/-! ### modConverter -/

@[simp] theorem modConverter_pending (f : Converter → Converter) : (s.modConverter f).pending = s.pending := rfl
@[simp] theorem modConverter_now (f : Converter → Converter) : (s.modConverter f).now = s.now := rfl
@[simp] theorem modConverter_freeCount (f : Converter → Converter) : (s.modConverter f).freeCount = s.freeCount := rfl
@[simp] theorem modConverter_mode (f : Converter → Converter) : (s.modConverter f).mode = s.mode := rfl
@[simp] theorem modConverter_start (f : Converter → Converter) : (s.modConverter f).start = s.start := rfl
@[simp] theorem modConverter_store (f : Converter → Converter) : (s.modConverter f).store = s.store := rfl
@[simp] theorem modConverter_circuits (f : Converter → Converter) : (s.modConverter f).circuits = s.circuits := rfl
@[simp] theorem modConverter_converter (f : Converter → Converter) : (s.modConverter f).converter = f s.converter := rfl
@[simp] theorem modConverter_scan (f : Converter → Converter) : (s.modConverter f).scan = s.scan := rfl
@[simp] theorem modConverter_polled (f : Converter → Converter) : (s.modConverter f).polled = s.polled := rfl
@[simp] theorem modConverter_boards (f : Converter → Converter) : (s.modConverter f).boards = s.boards := rfl
@[simp] theorem modConverter_levers (f : Converter → Converter) : (s.modConverter f).levers = s.levers := rfl
@[simp] theorem modConverter_instruments (f : Converter → Converter) : (s.modConverter f).instruments = s.instruments := rfl
@[simp] theorem modConverter_holds (f : Converter → Converter) : (s.modConverter f).holds = s.holds := rfl
@[simp] theorem modConverter_timers (f : Converter → Converter) : (s.modConverter f).timers = s.timers := rfl
@[simp] theorem modConverter_bells (f : Converter → Converter) : (s.modConverter f).bells = s.bells := rfl
@[simp] theorem modConverter_inbound (f : Converter → Converter) : (s.modConverter f).inbound = s.inbound := rfl
@[simp] theorem modConverter_outbound (f : Converter → Converter) : (s.modConverter f).outbound = s.outbound := rfl
@[simp] theorem modConverter_links (f : Converter → Converter) : (s.modConverter f).links = s.links := rfl
@[simp] theorem modConverter_register (f : Converter → Converter) : (s.modConverter f).register = s.register := rfl
@[simp] theorem modConverter_tickAt (f : Converter → Converter) : (s.modConverter f).tickAt = s.tickAt := rfl
@[simp] theorem modConverter_faults (f : Converter → Converter) : (s.modConverter f).faults = s.faults := rfl
@[simp] theorem modConverter_host (f : Converter → Converter) : (s.modConverter f).host = s.host := rfl
@[simp] theorem modConverter_circuit (j : Nat) (f : Converter → Converter) : (s.modConverter f).circuit j = s.circuit j := rfl
@[simp] theorem modConverter_board (j : Nat) (f : Converter → Converter) : (s.modConverter f).board j = s.board j := rfl
@[simp] theorem modConverter_lever (j : Nat) (f : Converter → Converter) : (s.modConverter f).lever j = s.lever j := rfl
@[simp] theorem modConverter_instrument (j : Nat) (f : Converter → Converter) : (s.modConverter f).instrument j = s.instrument j := rfl
@[simp] theorem modConverter_hold (j : Nat) (f : Converter → Converter) : (s.modConverter f).hold j = s.hold j := rfl
@[simp] theorem modConverter_timer (j : Nat) (f : Converter → Converter) : (s.modConverter f).timer j = s.timer j := rfl
@[simp] theorem modConverter_bell (j : Nat) (f : Converter → Converter) : (s.modConverter f).bell j = s.bell j := rfl
@[simp] theorem modConverter_inb (j : Nat) (f : Converter → Converter) : (s.modConverter f).inb j = s.inb j := rfl
@[simp] theorem modConverter_outb (j : Nat) (f : Converter → Converter) : (s.modConverter f).outb j = s.outb j := rfl
@[simp] theorem modConverter_link (j : Nat) (f : Converter → Converter) : (s.modConverter f).link j = s.link j := rfl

•••

*Brief:* Print the material verbatim, all of it.

*Task result:*
/-! ### modConverter -/

@[simp] theorem modConverter_pending (f : Converter → Converter) : (s.modConverter f).pending = s.pending := rfl
@[simp] theorem modConverter_now (f : Converter → Converter) : (s.modConverter f).now = s.now := rfl
@[simp] theorem modConverter_freeCount (f : Converter → Converter) : (s.modConverter f).freeCount = s.freeCount := rfl
@[simp] theorem modConverter_mode (f : Converter → Converter) : (s.modConverter f).mode = s.mode := rfl
@[simp] theorem modConverter_start (f : Converter → Converter) : (s.modConverter f).start = s.start := rfl
@[simp] theorem modConverter_store (f : Converter → Converter) : (s.modConverter f).store = s.store := rfl
@[simp] theorem modConverter_circuits (f : Converter → Converter) : (s.modConverter f).circuits = s.circuits := rfl
@[simp] theorem modConverter_converter (f : Converter → Converter) : (s.modConverter f).converter = f s.converter := rfl
@[simp] theorem modConverter_scan (f : Converter → Converter) : (s.modConverter f).scan = s.scan := rfl
@[simp] theorem modConverter_polled (f : Converter → Converter) : (s.modConverter f).polled = s.polled := rfl
@[simp] theorem modConverter_boards (f : Converter → Converter) : (s.modConverter f).boards = s.boards := rfl
@[simp] theorem modConverter_levers (f : Converter → Converter) : (s.modConverter f).levers = s.levers := rfl
@[simp] theorem modConverter_instruments (f : Converter → Converter) : (s.modConverter f).instruments = s.instruments := rfl
@[simp] theorem modConverter_holds (f : Converter → Converter) : (s.modConverter f).holds = s.holds := rfl
@[simp] theorem modConverter_timers (f : Converter → Converter) : (s.modConverter f).timers = s.timers := rfl
@[simp] theorem modConverter_bells (f : Converter → Converter) : (s.modConverter f).bells = s.bells := rfl
@[simp] theorem modConverter_inbound (f : Converter → Converter) : (s.modConverter f).inbound = s.inbound := rfl
@[simp] theorem modConverter_outbound (f : Converter → Converter) : (s.modConverter f).outbound = s.outbound := rfl
@[simp] theorem modConverter_links (f : Converter → Converter) : (s.modConverter f).links = s.links := rfl
@[simp] theorem modConverter_register (f : Converter → Converter) : (s.modConverter f).register = s.register := rfl
@[simp] theorem modConverter_tickAt (f : Converter → Converter) : (s.modConverter f).tickAt = s.tickAt := rfl
@[simp] theorem modConverter_faults (f : Converter → Converter) : (s.modConverter f).faults = s.faults := rfl
@[simp] theorem modConverter_host (f : Converter → Converter) : (s.modConverter f).host = s.host := rfl
@[simp] theorem modConverter_circuit (j : Nat) (f : Converter → Converter) : (s.modConverter f).circuit j = s.circuit j := rfl
@[simp] theorem modConverter_board (j : Nat) (f : Converter → Converter) : (s.modConverter f).board j = s.board j := rfl
@[simp] theorem modConverter_lever (j : Nat) (f : Converter → Converter) : (s.modConverter f).lever j = s.lever j := rfl
@[simp] theorem modConverter_instrument (j : Nat) (f : Converter → Converter) : (s.modConverter f).instrument j = s.instrument j := rfl
@[simp] theorem modConverter_hold (j : Nat) (f : Converter → Converter) : (s.modConverter f).hold j = s.hold j := rfl
@[simp] theorem modConverter_timer (j : Nat) (f : Converter → Converter) : (s.modConverter f).timer j = s.timer j := rfl
@[simp] theorem modConverter_bell (j : Nat) (f : Converter → Converter) : (s.modConverter f).bell j = s.bell j := rfl
@[simp] theorem modConverter_inb (j : Nat) (f : Converter → Converter) : (s.modConverter f).inb j = s.inb j := rfl
@[simp] theorem modConverter_outb (j : Nat) (f : Converter → Converter) : (s.modConverter f).outb j = s.outb j := rfl
@[simp] theorem modConverter_link (j : Nat) (f : Converter → Converter) : (s.modConverter f).link j = s.link j := rfl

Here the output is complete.